Il n’avait pas achevé ces mots que les deux pierres, formant bloc, basculèrent à l’intérieur, et découvrirent un palier où, dans l’ombre, on apercevait quelques marches.

L’Anglais jeta un cri de triomphe.

— Ce brave gentleman n’a pas menti. Voilà l’escalier.

Ils demeurèrent un moment interdits. Non pas que l’événement fût bien extraordinaire, mais il apportait une première confirmation à ce qu’avait annoncé le marquis de Beaugreval, et ils se demandaient malgré eux si les autres prédictions ne se réaliseraient pas avec la même exactitude.

— Au cas où il y aurait vraiment cent trente-deux marches, dit Errington, je me déclare convaincu.

— Quoi ! fit Me Delarue, qui semblait, lui aussi, fort impressionné, vous oseriez prétendre que le marquis…

— Que le marquis nous attend, comme un monsieur averti de notre visite.

— Vous déraisonnez, bougonna le notaire. N’est-ce pas, mademoiselle ?

Les jeunes gens le hissèrent sur le palier. Dorothée les rejoignit. Deux lampes de poche remplacèrent les torches prévues par M. de Beaugreval, et l’on se mit à escalader les très hautes marches, qui tournaient sur elles-mêmes dans un espace très restreint.

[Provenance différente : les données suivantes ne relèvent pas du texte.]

-- ==== Sys2Proof/Machine/Tracking.lean ====
section
/-! DEFINITION. The Hide Tracker and the Spot Finder (chapters 3 and 6): touch sets, merge groups, openings,
accumulation, gaps, closes, and the spot search of each open hide. -/

namespace Sys2Proof.Machine

/-- One line's run list as the Line Conditioner hands it on (R29), with what the Hide Tracker reads at that
moment: the settings, the cell widths, the measuring state, and the tags held by the transit list. -/
structure LineInput where
  line     : Count
  pos      : Count
  runs     : List Run
  settings : Settings
  widths   : List Nat
  mode     : Mode
  held     : List Tag
  deriving DecidableEq, Repr

/-! ### Touching and merging (R39 to R42) -/

/-- Do two stretches of cells share a cell (R39)? -/
def shareCell (a b c d : Nat) : Bool := decide (a ≤ d ∧ c ≤ b)

/-- Does a run touch a hide (R39)? -/
def touches (r : Run) (h : Hide) : Bool := h.lastRuns.any (fun t => shareCell r.first r.last t.first t.last)

/-- The touch set of a run, as tags (R39). -/
def touchSet (table : List Hide) (r : Run) : List Tag := (table.filter (fun h => touches r h)).map (fun h => h.tag)

/-- Do two tag lists share a tag? -/
def shareTag (a b : List Tag) : Bool := a.any (fun t => decide (t ∈ b))

/-- Add one run's touch set to the groups: the groups it meets become one (R40). -/
def addTouch (groups : List (List Tag)) (ts : List Tag) : List (List Tag) :=
  match ts with
  | [] => groups
  | _ :: _ =>
      let met := (groups.filter (fun g => shareTag g ts)).flatten
      (met ++ ts.filter (fun t => !decide (t ∈ met))) :: groups.filter (fun g => !shareTag g ts)

/-- The merge groups of a line, a group of one included (R40). -/
def mergeGroups (table : List Hide) (runs : List Run) : List (List Tag) :=
  (runs.map (fun r => touchSet table r)).foldl addTouch []

/-- The age of a hide (R40). -/
def Hide.age (line : Count) (h : Hide) : Nat := (line - h.firstLine).toNat

/-- Is hide a to be preferred to hide b as a survivor (R40)? -/
def outlives (line : Count) (a b : Hide) : Bool :=
  decide (b.age line < a.age line) || (decide (a.age line = b.age line) && decide (a.tag.toNat < b.tag.toNat))

/-- The survivor of some hides (R40). -/
def survivorOf (line : Count) (hides : List Hide) : Option Hide :=
  match hides with
  | [] => none
  | x :: rest =>
      match survivorOf line rest with
      | none => some x
      | some y => if outlives line y x then some y else some x

/-- A group with its survivor's tag. -/
structure Group where
  tags     : List Tag
  survivor : Tag
  deriving DecidableEq, Repr

/-- The merge groups with their survivors (R40). -/
def resolvedGroups (line : Count) (table : List Hide) (runs : List Run) : List Group :=
  (mergeGroups table runs).filterMap (fun g =>
    (survivorOf line (table.filter (fun h => decide (h.tag ∈ g)))).map (fun h => ⟨g, h.tag⟩))

/-- The group that holds a tag. -/
def groupOf (groups : List Group) (t : Tag) : Option Group := groups.find? (fun g => decide (t ∈ g.tags))

/-- The survivor's record after it absorbed another (R41). -/
def absorb (a b : Hide) : Hide :=
  { a with
    widthSum := a.widthSum + b.widthSum
    fillSum := a.fillSum + b.fillSum
    pieces := min (a.pieces + b.pieces) 16
    left := min a.left b.left
    right := max a.right b.right
    covered := max a.covered b.covered
    flags := addFlag (a.flags ||| b.flags) .joined }

/-- The table after the merges of the line (R41). -/
def mergedTable (groups : List Group) (table : List Hide) : List Hide :=
  table.filterMap (fun h =>
    match groupOf groups h.tag with
    | none => some h
    | some g =>
        if h.tag = g.survivor then
          some ((table.filter (fun b => decide (b.tag ∈ g.tags) && !decide (b.tag = h.tag))).foldl absorb h)
        else none)

/-- The hide a run is assigned to, if it touches any (R42). -/
def assignedTag (groups : List Group) (table : List Hide) (r : Run) : Option Tag :=
  match touchSet table r with
  | [] => none
  | t :: _ => (groupOf groups t).map (fun g => g.survivor)

/-! ### Opening (R36, R43 to R46) -/

/-- The counter one step on; a step from 65535 goes to 1 (R36). -/
def stepTag (t : Tag) : Tag := if t = 0xFFFF#16 then 1#16 else t + 1#16

/-- The first tag from the counter on that is not held (R36); n bounds the steps past held tags. -/
def freeTag (held : List Tag) (n : Nat) (t : Tag) : Tag :=
  match n with
  | 0 => t
  | n + 1 => if t ∈ held then freeTag held n (stepTag t) else t

/-- Does a window hold a cell, its lane being enabled (R45)? -/
def Window.takes (w : Window) (cell : Nat) : Bool := w.enabled && decide (w.first ≤ cell ∧ cell ≤ w.last)

/-- The lane of a hide that opens with a run (R45). -/
def laneFor (c : Settings) (first last : Nat) : Option (Fin 4) :=
  fours.find? (fun i => (c.window.get i).takes ((first + last) / 2))

/-- The spot part at open (R92). -/
def spotAtOpen (c : Settings) (lane : Option (Fin 4)) (line : Count) : Spot :=
  let searched :=
    match lane with
    | none => false
    | some l => (c.laneHead.get l).isSome && c.stamping.get l
  ⟨if searched then .lead else .none, line, 0⟩

/-- The record of a hide that opens with a run (R44), before the accumulation of its line. -/
def openedHide (x : LineInput) (shadow : List Span) (tag : Tag) (r : Run) : Hide :=
  let lane := laneFor x.settings r.first r.last
  { tag := tag
    lane := lane
    firstLine := x.line
    firstPos := x.pos
    lastLine := x.line
    covered := 0
    gap := 0
    widthSum := 0
    fillSum := 0
    left := r.first
    right := r.last
    lastRuns := []
    pieces := 1
    flags := addFlagIf (decide (x.mode = .calibrate))
      (addFlagIf (shadow.any (fun t => shareCell r.first r.last t.first t.last)) 0#16 .partialHide) .refCandidate
    spot := spotAtOpen x.settings lane x.line }

/-- What the openings of a line have made so far: the table, the next-tag counter, the runs assigned to a
hide, and the runs that could not open. -/
structure Openings where
  table     : List Hide
  nextTag   : Tag
  assigned  : List (Run × Tag)
  notOpened : List Run
  deriving DecidableEq, Repr

/-- One run of the line: it goes to the hide it touches, or opens a hide while the table has a free place, or is
not tracked (R42, R43). -/
def placeRun (x : LineInput) (shadow : List Span) (o : Openings) (r : Run × Option Tag) : Openings :=
  match r.2 with
  | some t => { o with assigned := o.assigned ++ [(r.1, t)] }
  | none =>
      if o.table.length < Config.tableSize then
        let held := o.table.map (fun h => h.tag) ++ x.held
        let tag := freeTag held held.length o.nextTag
        { o with
          table := o.table ++ [openedHide x shadow tag r.1]
          nextTag := stepTag tag
          assigned := o.assigned ++ [(r.1, tag)] }
      else { o with notOpened := o.notOpened ++ [r.1] }

/-! ### Accumulation (R47 to R50) -/

/-- Does a run of the line lie between two runs (R48)? -/
def runBetween (runs : List Run) (a b : Run) : Bool :=
  runs.any (fun r => decide (a.last < r.first ∧ r.last < b.first))

/-- The hole fill between the runs of one hide on one line (R48). -/
def holeFill (fill : Nat) (widths : List Nat) (line : List Run) (mine : List Run) : Nat :=
  match mine with
  | a :: b :: rest =>
      (if b.first - a.last - 1 ≤ fill ∧ runBetween line a b = false then
        prefixPos widths b.first - prefixPos widths (a.last + 1)
      else 0) + holeFill fill widths line (b :: rest)
  | _ => 0

/-- The stretch of a run. -/
def Run.span (r : Run) : Span := ⟨r.first, r.last⟩

/-- The last runs a line leaves (R50): at most 8, the 8th extended to the end of the last run. -/
def keptRuns (runs : List Run) : List Span :=
  if runs.length ≤ Config.lastRunsSize then runs.map Run.span
  else
    (runs.take 7).map Run.span ++
      [⟨((runs.drop 7).map (fun r => r.first)).headD 0, (runs.map (fun r => r.last)).getLastD 0⟩]

/-- The accumulation of a hide that has runs on the line (R47 to R49). -/
def accumulate (x : LineInput) (mine : List Run) (h : Hide) : Hide :=
  let filled := holeFill x.settings.fill x.widths x.runs mine
  { h with
    widthSum := h.widthSum + (mine.map (fun r => r.width)).sum + filled
    fillSum := h.fillSum + filled
    covered := h.covered + 1
    lastLine := x.line
    gap := x.settings.closeGap
    left := mine.foldl (fun m r => min m r.first) h.left
    right := mine.foldl (fun m r => max m r.last) h.right
    lastRuns := keptRuns mine
    flags := addFlagIf (mine.any (fun r => decide (r.first ≤ 0 ∧ 0 ≤ r.last)
      || decide (r.first ≤ 1023 ∧ 1023 ≤ r.last))) h.flags .edge }

/-! ### The spot search (chapter 6) -/

/-- Lead-in count (R90). -/
def leadInCount (c : Settings) : Nat := ceilDiv (c.leadIn * 1000) (pitch c)

/-- Needed streak (R90). -/
def neededStreak (c : Settings) : Nat := ceilDiv ((c.face + c.slip) * 1000) (pitch c)

/-- Does a run cover the whole footprint, none of it a gap that the cap joined (R93)? -/
def coversFootprint (widths : List Nat) (first width : Nat) (r : Run) : Bool :=
  decide (r.first ≤ first ∧ first + width - 1 ≤ r.last) && decide (cellsWidth widths r.first r.last ≤ r.width)

/-- Is the footprint of the hide's head covered on the line (R93)? -/
def footprintCovered (x : LineInput) (lane : Option (Fin 4)) (mine : List Run) : Bool :=
  match lane.bind (fun l => x.settings.laneHead.get l) with
  | none => false
  | some h => mine.any (coversFootprint x.widths (x.settings.footFirst.get h) (x.settings.footWidth.get h))

/-- A line taken in SEEK (R95). -/
def seekLine (need : Nat) (line firstLine : Count) (covered : Bool) : Spot :=
  if covered then ⟨if need = 1 then .found else .streak, line, 1⟩ else ⟨.seek, firstLine, 0⟩

/-- The line update of a spot part (R94 to R98); k is the number of lines since the first line. -/
def spotLine (leadIn need k : Nat) (line firstLine : Count) (covered : Bool) (p : Spot) : Spot :=
  match p.state with
  | .none => p
  | .found => p
  | .lead => if k < leadIn then p else seekLine need line firstLine covered
  | .seek => seekLine need line firstLine covered
  | .streak =>
      if covered then ⟨if p.length + 1 = need then .found else .streak, p.start, p.length + 1⟩
      else ⟨.seek, firstLine, 0⟩

/-- The Spot Finder visits one hide (R93). -/
def spotUpdate (x : LineInput) (mine : List Run) (h : Hide) : Hide :=
  { h with
    spot := spotLine (leadInCount x.settings) (neededStreak x.settings) (h.age x.line) x.line h.firstLine
      (footprintCovered x h.lane mine) h.spot }

/-- The spot part of a hide closes: every state but FOUND gives NOSPOT (R100, R101). -/
def closeSpot (h : Hide) : Hide := { h with flags := addFlagIf (!decide (h.spot.state = .found)) h.flags .noSpot }

/-! ### One hide of the table through steps 5 to 8 (R38) -/

/-- Why a hide is marked for close, if it is (R51, R52). -/
inductive CloseMark where
  | stays
  | gap
  | long
  deriving DecidableEq, Repr

/-- Steps 5 to 7 for a hide with these runs of the line (R47, R51, R52). -/
def stepHide (x : LineInput) (mine : List Run) (h : Hide) : Hide × CloseMark :=
  match mine with
  | [] =>
      let h' := { h with gap := h.gap - 1 }
      (h', if h'.gap = 0 then .gap else .stays)
  | _ :: _ =>
      let h' := accumulate x mine h
      if h'.covered = x.settings.maxLines then ({ h' with flags := addFlag h'.flags .long }, .long)
      else (h', .stays)

/-- Steps 5 to 8 for a hide: a hide marked for close has its spot part closed after its update (R100). -/
def lineOfHide (x : LineInput) (assigned : List (Run × Tag)) (h : Hide) : Hide × CloseMark :=
  let mine := (assigned.filter (fun a => decide (a.2 = h.tag))).map (fun a => a.1)
  let (h', mark) := stepHide x mine h
  let visited := spotUpdate x mine h'
  (if mark = .stays then visited else closeSpot visited, mark)

/-! ### The new shadow run list (R53) -/

/-- Join the stretches of a list sorted by start cell that share a cell. -/
def joinSpans (cur : Span) (l : List Span) : List Span :=
  match l with
  | [] => [cur]
  | t :: rest =>
      if t.first ≤ cur.last then joinSpans ⟨cur.first, max cur.last t.last⟩ rest else cur :: joinSpans t rest

/-- The new shadow run list from the stretches offered (R53). -/
def shadowList (offered : List Span) : List Span :=
  match sortBy (fun t => t.first) offered with
  | [] => []
  | t :: rest => (joinSpans t rest).take Config.shadowSize

/-- How many of the runs that could not open are kept in the shadow list (R46). -/
def keptInShadow (shadow : List Span) (notOpened : List Run) : Nat :=
  (notOpened.filter (fun r => shadow.any (fun t => decide (t.first ≤ r.first ∧ r.last ≤ t.last)))).length

/-! ### The line event (R38) -/

/-- What a line makes of the table: the hides that stay open and those marked for close, the next-tag counter,
the new shadow list, and the runs that could not open. -/
structure LineOutcome where
  staying   : List Hide
  closing   : List Hide
  nextTag   : Tag
  shadow    : List Span
  notOpened : List Run
  deriving DecidableEq, Repr

/-- Steps 1 to 9 of the line event (R38). -/
def lineOutcome (x : LineInput) (t : Htk) : LineOutcome :=
  let groups := resolvedGroups x.line t.table x.runs
  let start : Openings := ⟨mergedTable groups t.table, t.nextTag, [], []⟩
  let opened := (x.runs.map (fun r => (r, assignedTag groups t.table r))).foldl (placeRun x t.shadow) start
  let stepped := opened.table.map (lineOfHide x opened.assigned)
  let longRuns := (stepped.filter (fun h => decide (h.2 = .long))).flatMap (fun h => h.1.lastRuns)
  { staying := (stepped.filter (fun h => decide (h.2 = .stays))).map (fun h => h.1)
    closing := sortBy (fun h => h.tag.toNat)
      ((stepped.filter (fun h => !decide (h.2 = .stays))).map (fun h => h.1))
    nextTag := opened.nextTag
    shadow := shadowList (opened.notOpened.map Run.span ++ longRuns)
    notOpened := opened.notOpened }

/-- What the Hide Tracker reads for one run list. -/
def lineInput (line pos : Count) (runs : List Run) (s : State) : LineInput :=
  ⟨line, pos, runs, s.settings, s.lcn.widths, s.mdc.mode, s.tru.transit.map (fun e => e.tag)⟩

/-- One TABLE_FULL occurrence on a line on which a run could not open (R46). -/
def reportTableFull (line : Count) (o : LineOutcome) (s : State) : State :=
  match o.notOpened with
  | [] => s
  | _ :: _ =>
      occurrence .tableFull (.tableFull line o.notOpened.length (keptInShadow o.shadow o.notOpened)) s

/-- The Hide Tracker takes a run list (R38); it is discarded while the tracking mark is clear. -/
def trackLine (line pos : Count) (runs : List Run) (s : State) : State :=
  if s.htk.tracking then
    let o := lineOutcome (lineInput line pos runs s) s.htk
    handOnAll o.closing
      (reportTableFull line o
        { s with
          htk := { s.htk with table := o.staying, nextTag := o.nextTag, shadow := o.shadow, line := line } })
  else s

/-! ### Close-all (R55) -/

/-- The hides a close-all hands on: each gains the flags given, its spot part is closed, and they stand in
ascending tag order (R55, R101). -/
def closingHides (flags : FlagSet) (table : List Hide) : List Hide :=
  sortBy (fun h => h.tag.toNat) (table.map (fun h => closeSpot { h with flags := h.flags ||| flags }))

/-- A close-all: every open hide closes, the shadow run list is emptied and the tracking mark cleared (R55). -/
def closeAll (flags : FlagSet) (s : State) : State :=
  handOnAll (closingHides flags s.htk.table)
    { s with htk := { s.htk with table := [], shadow := [], tracking := false } }

end Sys2Proof.Machine
end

— Quinze… seize… dix-sept… comptait Dario.

Pour se donner du cœur, Me Delarue chantait les couplets de « La tour prends garde ». Mais, à la trentième marche, il dut se reposer.

— L’ascension est rude, n’est-ce pas ? dit la jeune fille.

— Oui, oui… mais c’est surtout l’idée que nous rendons visite à un mort. Ça me coupe les jambes.

À la cinquantième marche, un trou dans le mur laissait passer la lumière. Dorothée s’y glissa et aperçut les bois de La Roche, mais une corniche avancée ne permettait pas de voir le pied du donjon.

On continua la montée. Me Delarue chantonnait, d’une voix de plus en plus chevrotante qui, à la fin, exhalait plutôt des gémissements.

Dario comptait :

— Cent… Cent dix… Cent vingt…

À cent trente-deux, il annonça :

— Un mur barre l’escalier. En cela non plus, notre aïeul n’a pas menti.

— Il y a bien trois briques incorporées dans la marche ? demanda Dorothée.

— Elles y sont.

— Et un pic de fer ?

— Le voici.

— Allons, tout est bien conforme au testament, dit-elle en achevant l’ascension et en examinant les lieux. Nous n’avons qu’à obéir à cet excellent homme.

Elle ordonna :

— Webster, démolissez le mur. Ce n’est qu’un panneau de plâtre.

Au premier choc, en effet, le mur s’écroula, démasquant une petite porte trapue.

— Crebleu, marmotta le notaire qui n’essayait plus de masquer son inquiétude, le programme s’exécute point par point.

— Ah ! ah ! fit Dorothée malicieusement, vous devenez moins sceptique, maître Delarue. Pour un peu, vous affirmeriez que la porte va s’ouvrir.

— Je l’affirme. Ce vieux fou était un mécanicien habile et un metteur en scène de premier ordre.

— Vous parlez de lui comme s’il était mort, remarqua Dorothée.

Le notaire lui saisit le bras.

— Évidemment. Car enfin, quoi, je veux bien admettre qu’il est là, mais pas vivant ! non, pas vivant !

Elle posa son pied sur l’une des briques.